Data provided below:

-- ==== Sys2Proof/Machine/Packets.lean ====
section
/-! DEFINITION. Ingress (chapter 4): frames at the MAC, passes, the match stages, actions, rule-set epochs, the flow table,
and MAT_TAB. -/

namespace Sys2Proof.Machine
open Sys2Proof

/-! ### Registers and regions -/

def Dev.regionOf (d : Dev) (r : Nat) : Region := (tabFind d.regions r).getD {}

/-- The modes that carry traffic; JOIN carries it as the mode before it did. -/
def Dev.traffic (d : Dev) : Bool :=
  match d.mode with
  | .shed => d.before != .join || d.mul.joinFrom == .service
  | .service | .reload | .sprint | .recovery => true
  | .join => d.mul.joinFrom == .service
  | _ => false

def Dev.epochNow (d : Dev) : Nat := d.fld Reg.MAT_EPOCH 3 0

/-- The epoch a frame takes that begins its first parse now: in the FCLK of a COMMIT still the one before (R89). -/
def Dev.epochFor (d : Dev) : Nat := if d.pkt.commitAt = some d.now then d.fld Reg.MAT_EPOCH 7 4 else d.epochNow

/-- Rule-set tables ST0, ST4 and ST5 exist in two banks. -/
def banked (t : Nat) : Bool := t == 0 || t == 4 || t == 5
def bankTable (t bank : Nat) : Nat := if banked t then t + 16 * bank else t

def Dev.metadata (d : Dev) (t bank i : Nat) : Entry := d.ent .mat (bankTable t bank) i

/-- Passes in flight under an epoch: from the start of the first parse until decided. -/
def Dev.inFlight (d : Dev) (e : Nat) : Nat :=
  (d.pkt.planes.map (fun p => (p.passes.filter (fun x => x.2.md.epoch == e && (!x.2.decided || x.2.recirc.isSome))).length)).sum

/-! ### MAC counters and drops (R74, R372) -/

/-- A port's MAC counts a drop and raises MAC_RX_ERR at most once per beat. -/
def Dev.macDrop (d : Dev) (p : Nat) (m : MacPort) : Dev := (d.setMacPort p m).raiseOnce Src.MAC_RX_ERR p

/-! ### HOST queues -/

/-- The queue that feeds punt ring r: the r-th queue of kind HOST (assumption 12). -/
def Dev.hostQueue (d : Dev) (r : Nat) : Option Nat :=
  let qs := (List.range 64).flatMap (fun g =>
    if d.groupKind g = 4 ∧ (d.group g).f 1 18 0 ≠ 0 then [((d.group g).f 0 17 0, (d.group g).f 1 18 0)] else [])
  (qs.foldl (fun (acc : Option Nat × Nat) g =>
    match acc with
    | (some q, n) => (some q, n)
    | (none, n) => if n < g.2 then (some (g.1 + n), n) else (none, n - g.2)) (none, r)).1

/-- An item for a punt ring; its payload's reference is the item's. One that its queue cannot hold is dropped: the ring's next
item carries LOST (R365). -/
def Dev.puntItem (d : Dev) (ring : Nat) (it : Item) : Dev :=
  let lost := fun (d : Dev) =>
    let d := d.setRing ring { d.ringRec ring with lost := true }
    (d.cnt Reg.PCI_CNT_LO 0 1).raiseOnce Src.HOST_RING_FULL ring
  match d.hostQueue ring with
  | none => lost (d.derefPayload it.uid)
  | some q =>
    let tail := (d.queue q).tail
    let d := d.enqueue q it
    if (d.queue q).tail = tail then lost d else d

/-! ### Items of passes -/

/-- The descriptor of a received packet, TYPE 1 PKT, or of one the device makes, TYPE 3 GEN (Table 6.2). -/
def pktDesc (type : Nat) (m : Meta) (prec auth len ns : Nat) (side : Bool) : Entry :=
  { d0 := BitVec.ofNat 32 (type * 2 ^ 28 + auth * 2 ^ 26 + prec * 2 ^ 24 + side.toNat * 2 ^ 23 + cellsFor len * 2 ^ 14 + len),
    d2 := BitVec.ofNat 32 (m.brood * 65536 + m.leg),
    d3 := BitVec.ofNat 32 (m.seq * 65536 + m.stream * 4096 + m.kind * 256 + m.layer),
    d4 := BitVec.ofNat 32 m.ts, d6 := BitVec.ofNat 32 ns, d7 := BitVec.ofNat 32 (m.twseq * 65536 + m.port * 512 + m.rtpOfs % 512) }

def Pass.item (p : Pass) (prec : Nat) : Item :=
  { desc := pktDesc 1 p.md prec p.auth p.bytes.length p.stamp (!p.side.isEmpty), uid := p.uid, md := p.md, side := p.side,
    punt := p.punt, rtpLen := p.rtpLen - p.tagLen, dd := p.dd }

/-! ### Malformed passes (R79) -/

def Dev.malformed (d : Dev) (n : Nat) (p : Pass) (reason pair : Nat) : Dev :=
  let r := reason - 1
  let ctl := Reg.PRS_MAL_CTRL + planeOfs n + 4 * r
  let d := d.count (Reg.PRS_MAL_CNT_LO + planeOfs n + 8 * r) 1
  let d := if reason = 2 then d.count (Reg.PRS_LENC_CNT_LO + planeOfs n + 8 * (pair - 1)) 1 else d
  let d := d.raiseOnce (srcRegion n 8) noDetail reason
  match d.fld ctl 1 0 with
  | 1 =>
    let pl := d.plane n
    let seen := tabGet (fun _ => 0) pl.sample reason + 1
    if d.fld ctl 31 16 ≤ seen then
      let d := d.setPlane n { pl with sample := tabErase pl.sample reason }
      d.puntItem (d.fld ctl 15 12)
        { p.item 0 with punt := some { reason := 2, sampled := true, mal := reason, pair := pair } }
    else (d.setPlane n { pl with sample := recSet pl.sample reason seen }).derefPayload p.uid
  | 2 =>
    let known := [BitVec.ofNat 8 reason, BitVec.ofNat 8 pair, BitVec.ofNat 8 p.md.port, 0] ++ toBe 4 p.stamp ++ p.bytes
    (d.tapOffer { kind := tapEvent, sub := 1, flock := 0xFFF, ident := n, beat := d.beat % 2 ^ 32, len := known.length,
                  known := known }).derefPayload p.uid
  | _ => d.derefPayload p.uid

/-! ### Flow cache (R82) -/

def flowBuckets : Nat := 8388608
def cacheSets : Nat := 16384

def bucketOf (key : List Nat) : Nat := Config.flowHash key % flowBuckets

/-- The fingerprint of a key and ZONE; no entry has 0. -/
def flowFp (zone : Nat) (key : List Nat) : Nat := Config.flowPrint (zone :: key) % (2 ^ 64 - 1) + 1

/-- The bucket becomes the most recently used of its 8-way set. -/
def cacheUse (cache : List Nat) (b : Nat) : List Nat :=
  let rest := b :: cache.filter (fun x => x != b)
  let inSet := rest.filter (fun x => x % cacheSets == b % cacheSets)
  match inSet[8]? with
  | some v => rest.filter (fun x => x != v)
  | none => rest

/-- The ST2 key of a pass: port, VNI, 5-tuple and channel number (Table 4.6), as the six words of a LOOKUP; the fingerprint takes the
ZONE with it (assumption 13). -/
def Pass.flowKey (p : Pass) : List Nat := p.md.port :: p.tuple

/-- The 5-tuple of the innermost headers, which with the ZONE is the ST1 key. -/
def Pass.five (p : Pass) : List Nat := (p.tuple.drop 1).take 5

/-- The ST2 lookup of a pass starts: a hit goes on at once, a miss waits for the fill of its bucket. -/
def Dev.startLookup (d : Dev) (n : Nat) (p : Pass) : Pass × Dev :=
  let b := bucketOf (Config.flowWords p.flowKey)
  let pl := d.plane n
  if pl.cache.contains b then (p, (d.setPlane n { pl with cache := cacheUse pl.cache b }).matCount n 0 1)
  else
    let fills := if pl.fills.any (fun f => f.1 == b) then pl.fills else pl.fills ++ [(b, false)]
    ({ p with waitFill := some b }, (d.setPlane n { pl with fills := fills }).matCount n 1 1)

/-! ### Parsing -/

def Dev.setPass (d : Dev) (n id : Nat) (p : Pass) : Dev :=
  let pl := d.plane n
  d.setPlane n { pl with passes := recSet pl.passes id p }

def Dev.passOf (d : Dev) (n id : Nat) : Option Pass := tabFind (d.plane n).passes id

def Dev.dropPass (d : Dev) (n id : Nat) : Dev :=
  let pl := d.plane n
  d.setPlane n { pl with passes := tabErase pl.passes id }

/-- Parse a pass from node `start`; it joins the plane's passes under id `id`, or takes its malformed-packet action. `padded`: the
frame came with the 64-byte minimum. -/
def Dev.parse (d : Dev) (n id start : Nat) (p : Pass) (padded : Bool) : Dev :=
  let g := (d.regionOf n).sec.graph
  match walk g p.bytes (p.bytes.length - 4) padded 25 start {} with
  | .bad reason pair => (d.dropPass n id).malformed n p reason pair
  | .ok w =>
    let md := { p.md with demux := w.demux, ssrc := w.ssrc, seq := w.seq, ts := w.ts, rtpOfs := w.rtpOfs, extOfs := w.extOfs }
    let fin := if w.payEnd = 0 then p.bytes.length - 4 else min w.payEnd (p.bytes.length - 4)
    let p := { p with md := md, key0 := w.key0 p.md.port, tuple := w.tuple, rtpLen := fin - w.rtpOfs,
                      names := [w.extEnd, w.rtpPay] }
    let (p, d) := d.startLookup n p
    d.setPass n id p

/-- Entries of a plane's reorder buffer in use (PRS_STATUS). -/
def Dev.reorderUsed (d : Dev) (n : Nat) : Nat := ((d.plane n).passes.filter (fun p => p.2.order.isSome)).length

/-- A frame begins its first parse: it takes the epoch of this FCLK. -/
def Dev.startPass (d : Dev) (n : Nat) (p : Pass) : Dev :=
  let pl := d.plane n
  let id := pl.nextPass
  let d := d.setPlane n { pl with nextPass := id + 1 }
  d.parse n id (graphStart (d.regionOf n).sec.graph) { p with md := { p.md with epoch := d.epochFor }, seqNo := id } (decide (p.md.flen = 64))

/-- Frames that waited at a plane's input begin, while entries are free. -/
def Dev.takeWaiting (d : Dev) (n : Nat) : Nat → Dev
  | 0 => d
  | k + 1 =>
    let pl := d.plane n
    match pl.waiting with
    | [] => d
    | p :: rest => if d.reorderUsed n < 4096 then Dev.takeWaiting ((d.setPlane n { pl with waiting := rest }).startPass n p) n k else d

/-- A frame comes to its plane's input. -/
def Dev.toPlane (d : Dev) (n : Nat) (p : Pass) : Dev :=
  let pl := d.plane n
  if 4096 ≤ d.reorderUsed n ∨ pl.waiting.isEmpty = false then
    let d := d.setPlane n { pl with waiting := pl.waiting ++ [p] }
    let d := d.prsCount n 1 1
    if pl.waiting.isEmpty then d.raise (srcRegion n 9) else d
  else d.startPass n p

End of Data provided.

# [What is expected]
Starting with the first line of the data above, copy each line exactly until you reach the line with "def Dev.regionOf (d"; include that line as well.

# [Reply]
-- ==== Sys2Proof/Machine/Packets.lean ====
section
/-! DEFINITION. Ingress (chapter 4): frames at the MAC, passes, the match stages, actions, rule-set epochs, the flow table,
and MAT_TAB. -/

namespace Sys2Proof.Machine
open Sys2Proof

/-! ### Registers and regions -/

def Dev.regionOf (d : Dev) (r : Nat) : Region := (tabFind d.regions r).getD {}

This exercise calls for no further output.